## A plan you shouldn't follow (even if you think you will)

Here is a case where a plan maximises expected utility, you are sure that you are going to follow the plan, and yet the plan tells you to do things that don't maximise expected utility.

Middle Knowledge. In front of you are two doors. If you go through the left door, you come into a room with a single transparent box containing $7. If you go through the right door, you come into a room with two opaque boxes, one black, one white. Your first choice is which door to take. Then you have to choose exactly one box from the room in which you find yourself. A psychologist has figured out which box you would take if found yourself in the room with the two boxes. She has put$10 into the box she thinks you would take, and $0 into the other. Suppose you are confident that you'll choose the left door and take the$7. Suppose also that you don't know what the psychologist knows: which of the two boxes you would have taken if you had gone through the other door. Your evidence clearly wouldn't favour one of the boxes over the other. We may assume that some sub-personal mechanism would have broken the tie and made you reach for one of the boxes. The mechanism may well be deterministic, its outcome sensitive to apparently irrelevant environmental circumstances such as the temperature. The psychologist knows how the mechanism works, and she knows what the relevant circumstances in the room are. That's how she knows what you would do.

Now, given all this, we can evaluate the possible plans. Your plan to first choose the left door and then take the transparent box has expected (and certain) payoff $7. How about the alternative plan to first choose the right door and then take the black box? Well, you don't know what's in the black box. You're 50% sure that it contains$10 and 50% sure that it contains $0. The content of the box is settled. So if you were to go through the door on the right and take the black box, you might get$10 or you might get $0, with equal probability. The expected payoff is$5. Same for taking the white box.
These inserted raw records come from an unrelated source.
-- ==== Sys2Proof/Machine/Zones.lean ====
section
/-! DEFINITION. The zone loops (chapter 7): setpoint ramp, trim, burner demand, band status, ignition, and what each
state entry and change of target does to a zone record. -/

namespace Sys2Proof.Machine

/-- A value brought within two bounds, the lower bound applied first. -/
def clampInt (lo hi v : Int) : Int := min hi (max lo v)

/-- The parameters as the zone loops read them: until the control period after a write of MIN_FIRE in HEATUP, READY or RUN, the
MIN_FIRE from before it (R130). -/
def State.loopParams (s : State) : Params := { s.params with minFire := s.line.priorMinFire.getD s.params.minFire }

/-- A zone's burner demand by line state and ignition state (R130). -/
def burnerDemand (p : Params) (l : LineState) (r : ZoneRec) : Int :=
  match l with
  | .heatup | .ready | .run =>
    match r.ignition with
    | .igniting | .proven => clampInt p.minFire 1000 (r.feedforward + r.trim)
    | .off | .failed => 0
  | .brk => p.breakBurner
  | .cold | .purge | .cooldown | .lockout => 0

/-- The burner demand computed afresh (R130). -/
def ZoneRec.withBurner (p : Params) (l : LineState) (r : ZoneRec) : ZoneRec := { r with burner := burnerDemand p l r }

/-- The band status judged (R129); `period` is how much the in-band time grows when the zone was IN_BAND before: 2 tenths
at a control period, 0 at a change of target. -/
def ZoneRec.judged (p : Params) (period : Nat) (r : ZoneRec) : ZoneRec :=
  let b := judgeBand p r.air r.target
  { r with
    band := b
    inBandTime := if b = .inBand ∧ r.band = .inBand then min 65535 (r.inBandTime + period) else 0 }

/-- The setpoint ramp of one control period (R127). -/
def ZoneRec.ramped (r : ZoneRec) : ZoneRec :=
  { r with
    current :=
      if ((r.target - r.current).natAbs : Int) ≤ r.ramp then r.target
      else if r.current < r.target then r.current + r.ramp else r.current - r.ramp }

/-- The trim stepped by an air reading, the burner demand tested being the one held from before (R128's table). -/
def trimAfter (p : Params) (r : ZoneRec) (air : Int) : Int :=
  let error := r.current - air
  if (p.deadband : Int) < error then (if r.burner < 1000 then r.trim + p.trimStep else r.trim)
  else if error < -(p.deadband : Int) then (if (p.minFire : Int) < r.burner then r.trim - p.trimStep else r.trim)
  else r.trim

/-- Ignition IGNITING or PROVEN: the zone is lit or being lit. -/
def Ignition.firing : Ignition → Bool
  | .igniting | .proven => true
  | .off | .failed => false

/-- The trim step of one control period, held within TRIM_LIMIT whether or not it steps (R128). -/
def ZoneRec.trimmed (p : Params) (r : ZoneRec) : ZoneRec :=
  let t :=
    match r.ignition.firing, r.air.currentValue p with
    | true, some v => trimAfter p r v
    | _, _ => r.trim
  { r with trim := clampInt (-(p.trimLimit : Int)) p.trimLimit t }

/-- The flame test of a control period, or a confirmed transition to ACTIVE: an IGNITING zone becomes PROVEN, its timer
stops, and the burner demand is computed afresh (R133). -/
def ZoneRec.flameProven (p : Params) (l : LineState) (r : ZoneRec) : ZoneRec :=
  if r.ignition = .igniting then
    ({ r with ignition := .proven, ignitionTimer := none } : ZoneRec).withBurner p l
  else r

/-- One control period of a present zone: ramp, trim, burner demand, band status, flame test (R126). -/
def ZoneRec.period (p : Params) (l : LineState) (flame : Bool) (r : ZoneRec) : ZoneRec :=
  let r := if l.controlled then r.ramped.trimmed p else r
  let r := (r.withBurner p l).judged p 2
  if flame then r.flameProven p l else r

/-- The control period work of a zone's loop; a zone not present does none (R126). -/
def zonePeriod (z : Zone) (s : State) : State :=
  if s.present z then
    s.withZone z
      ((s.zones.get z).period s.loopParams s.line.state (s.confirmedOf (.flame z) == some .active))
  else s

/-- A change of the zone's targets: the trim and the setpoint current stand, the band status is judged and the burner
demand computed at once (R132). -/
def ZoneRec.retargeted (p : Params) (l : LineState) (air ff ramp : Int) (r : ZoneRec) : ZoneRec :=
  (({ r with target := air, feedforward := ff, ramp := ramp } : ZoneRec).judged p 0).withBurner p l

/-- A present zone takes new targets (R132). -/
def retargetZone (z : Zone) (air ff ramp : Int) (s : State) : State :=
  if s.present z then s.withZone z ((s.zones.get z).retargeted s.loopParams s.line.state air ff ramp) else s

/-- HEATUP entry of a present zone, its targets from the in-force set (R131). -/
def ZoneRec.heatupEntry (p : Params) (t : ZoneTargets) (r : ZoneRec) : ZoneRec :=
  ({ r with
      trim := 0
      current := clampInt 0 4000 (r.air.reading.getD 0)
      ignition := .igniting
      ignitionTimer := some (seconds p.ignitionTime) } : ZoneRec).retargeted p .heatup t.air t.feedforward t.ramp

/-- The ignition state at an entry other than HEATUP's (R135). -/
def ignitionAtEntry (l : LineState) (i : Ignition) : Ignition :=
  match l with
  | .ready | .run | .brk | .heatup => i
  | .lockout => if i = .failed then .failed else .off
  | .cold | .purge | .cooldown => .off

/-- Whether an entry leaves the ignition timer as it is (R135). -/
def keepsIgnitionTimer : LineState → Bool
  | .ready | .run | .brk => true
  | .cold | .purge | .heatup | .cooldown | .lockout => false

/-- What a state entry does to a present zone's record (R130, R131, R135). -/
def ZoneRec.entered (p : Params) (l : LineState) (t : ZoneTargets) (r : ZoneRec) : ZoneRec :=
  if l = .heatup then r.heatupEntry p t
  else
    ({ r with
        ignition := ignitionAtEntry l r.ignition
        ignitionTimer := if keepsIgnitionTimer l then r.ignitionTimer else none } : ZoneRec).withBurner p l

/-- A zone's loop at a state entry; the line state is the new one. -/
def zoneEntry (z : Zone) (s : State) : State :=
  if s.present z then
    s.withZone z ((s.zones.get z).entered s.loopParams s.line.state (s.planner.inForce.zones.get z))
  else s

/-- A record of a zone that is not present: readings stored, every other part as after reset (R123). -/
def ZoneRec.idle (r : ZoneRec) : ZoneRec := { ZoneRec.init with air := r.air, lel := r.lel }

/-- A reading handed to a zone or circuit record: GOOD applied, SUSPECT ignored, FAILED marks the quality (R124, R139).
`quality` is the aux octet, 0 to 2. -/
def Sensor.handed (r : Sensor) (v : Int) (quality : Nat) : Sensor :=
  match quality with
  | 0 => { reading := some v, quality := .good, age := some 0 }
  | 1 => r
  | _ => { r with quality := .failed }

/-- The quality a reading is handled with: GOOD or SUSPECT out of range is SUSPECT (R124, R139). -/
def handledQuality (lo hi v : Int) (quality : Nat) : Nat :=
  if quality ≤ 1 ∧ (v < lo ∨ hi < v) then 1 else quality

/-- Whether a reading counts in KIND_MISMATCH for its range (R44, R124, R139). -/
def outOfRange (lo hi v : Int) (quality : Nat) : Bool := decide (quality ≤ 1 ∧ (v < lo ∨ hi < v))

end Sys2Proof.Machine
end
$7 is better than$5. Your plan to choose the left door maximises expected utility (assuming utility = monetary payoff).

But here you are standing in front of the two doors. If you go through the one on the left, you'll get $7. What would happen if instead you went through the door on the right? This is not a question we have considered. We've only looked at the more specific questions what would happen if you went through the door on the right and took this or that box. If you went through the door on the right, your sub-personal mechanism would select one of the boxes. You don't know which box it would select, but the psychologist knows. She has put$10 into the box it would select. Thus, if you went through the door on the right, you would almost certainly get $10. So the first move in your plan does not maximise expected utility. This is an example of what I called a "bizarre" case in this recent post. It illustrates the failure of the '(DC4)' principle, according to which, if a plan P maximises expected utility conditional on P then each of its acts maximises expected utility conditional on P. It is important to the example that the relevant plan is not a best equilibrium in the decision problem over the plans. I wonder if that is true for all counterexamples to (DC4). An easy way to block any counterexamples of this kind would be to allow for unspecific plans. If we allow for a plan that merely says that you go through the right-hand door, without settling which box to choose, then your plan to go through the left-hand door and take the$7 no longer maximises expected utility.
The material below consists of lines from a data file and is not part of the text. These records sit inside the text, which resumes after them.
-- ==== Sys2Proof/Machine/Ask.lean ====
section
/-! DEFINITION. The planner's answer to an ASK (R114 to R116). -/

namespace Sys2Proof.Machine

/-- A GRANT step's speed replaced in a WAITING GRANT step (R116). -/
def PlanStep.regranted (v : Int) (t : PlanStep) : PlanStep :=
  match t.kind with
  | .grant _ j => { t with kind := .grant v j }
  | _ => t

/-- The plan retagged (R116). -/
def Plan.retagged (v : Int) (tag : Byte) (p : Plan) : Plan :=
  { p with request := some { speed := v, tag := tag }, steps := p.steps.map (PlanStep.regranted v) }

/-- A plan's GRANT step is WAITING. -/
def Plan.grantWaits (p : Plan) : Bool :=
  p.steps.any fun t => !t.done && (match t.kind with | .grant _ _ => true | _ => false)

/-- Case 5 of R114: a RAISE toward the same row with its GRANT step WAITING, asked for a speed above the ceiling. -/
def retags (j : Nat) (v : Int) (s : State) : Bool :=
  match s.planner.plan with
  | some p => p.ordering == .raise && p.target == j && p.grantWaits && decide (s.planner.ceiling < v)
  | none => false

/-- Case 6 of R114: the existing plan ends and a new one is built (R115). -/
def buildAsked (v : Int) (tag : Byte) (j : Nat) (r : Row) (s : State) : State :=
  let s := discardPlan s
  let req : Option Request := some { speed := v, tag := tag }
  if s.planner.ceiling < v then
    installPlan (.built s .asked .raise req j (raiseSteps s j r v)) (sendGrant .pending tag s)
  else
    let granting := decide (v < s.planner.ceiling)
    let steps := lowerSteps s j r v granting
    installPlan (.built s .asked .lower req j steps) (if granting then s else sendGrant .granted tag s)

/-- The planner's answer by the first case of R114 that applies; `v` is none for a speed out of range under R8. -/
def answerAsk (v : Option Int) (tag : Byte) (s : State) : State :=
  if !s.line.state.granted then sendGrant .refused tag s
  else if !s.stack.isEmpty then sendGrant .held tag s
  else
    match v with
    | none => sendGrant .refused tag s
    | some v =>
      match rowForRequest s.store.active v with
      | none => sendGrant .refused tag s
      | some j =>
        if s.line.state = .ready ∧ v ≤ s.planner.ceiling then sendGrant .granted tag s
        else if retags j v s then
          sendGrant .pending tag (s.withPlan (s.planner.plan.map (Plan.retagged v tag)))
        else
          match s.store.active[j]? with
          | some r => buildAsked v tag j r s
          | none => sendGrant .refused tag s

/-- The GRANT destination record at an ASK (R13). -/
def destFromAsk (src : Addr) (s : State) : State := s.withOutlet { s.outlet with dest := .ask src }

/-- The last tag set (R99). -/
def setLastTag (tag : Byte) (s : State) : State := s.withPlanner { s.planner with lastTag := tag }

/-- An ASK consumed: the GRANT destination record, the last tag, then the answer (R8, R13, R99, R114). -/
def takeAsk (src : Addr) (tag : Byte) (value : Half) (s : State) : State :=
  let v := value.toInt
  let s := setLastTag tag (destFromAsk src s)
  if 0 ≤ v ∧ v ≤ 1200 then answerAsk (some v) tag s else answerAsk none tag (countKindMismatch s)

end Sys2Proof.Machine
end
# on 09 October 2021, 13:42

I think any plan that is part of a Nash equilibrium but not part of a subgame perfect equilibrium will violate DF4. But that’s a different constraint to being thé equilibrium with the highest payout.

The Wikipedia page on subgame perfect equilibrium is good on this. I think the second example is the kind of case that is relevant here, assuming ‘you’ is player 2.

# on 09 October 2021, 17:59

Thanks Brian -- I should have clarified that I'm only looking at plans in single-player games with perfect recall and stable preferences. I don't think the example from the Wikipedia page can be transferred to this setting. But it's a good idea to think about the issue in terms of subgame perfect equilibria.

# on 09 October 2021, 18:10

I'm not sure what it means to call these examples involving predictors 'single-player'. The predictor makes choices, has a utility function (1 for correct predictions, 0 for incorrect), and generally can be modelled as a player. Harper (1985) I think makes this point. In any case, a game is a decision problem where the external world includes other agents, so decision theory should apply there.

So here's one I've been thinking about a bit. (It does crucially involve predictor having a more complicated utility function than 1 for correct prediction, 0 for incorrect.)

Human and predictor (who has all the normal properties of a Newcomb predictor) are playing the following two stage game. At stage 1, predictor will choose to opt-in or opt-out. If predictor opts-out, predictor gets $2, and human gets$1000. If they opt-in, human and predictor simultaneously choose A or B. If they both choose A, both get $3. If they both choose B, both get$1. If they choose differently, they both get \$0.

The optimal equilibrium for human is planning to play B, and have predictor opt-out. But if predictor opts-in (as I think they probably should), the optimal equilibrium is for both to play A. So I think 'choose the optimal equilibrium' violates DF4 in this case. Whether that's bad news for DF4 or for 'choose the optimal equilibrium' is a further problem.

# on 09 October 2021, 19:33

Interesting! This case violates my restriction that the agent receives no information except through learning about her own acts. If human doesn't find out whether the predictor opted in I think it's not implausible that she ought to choose B.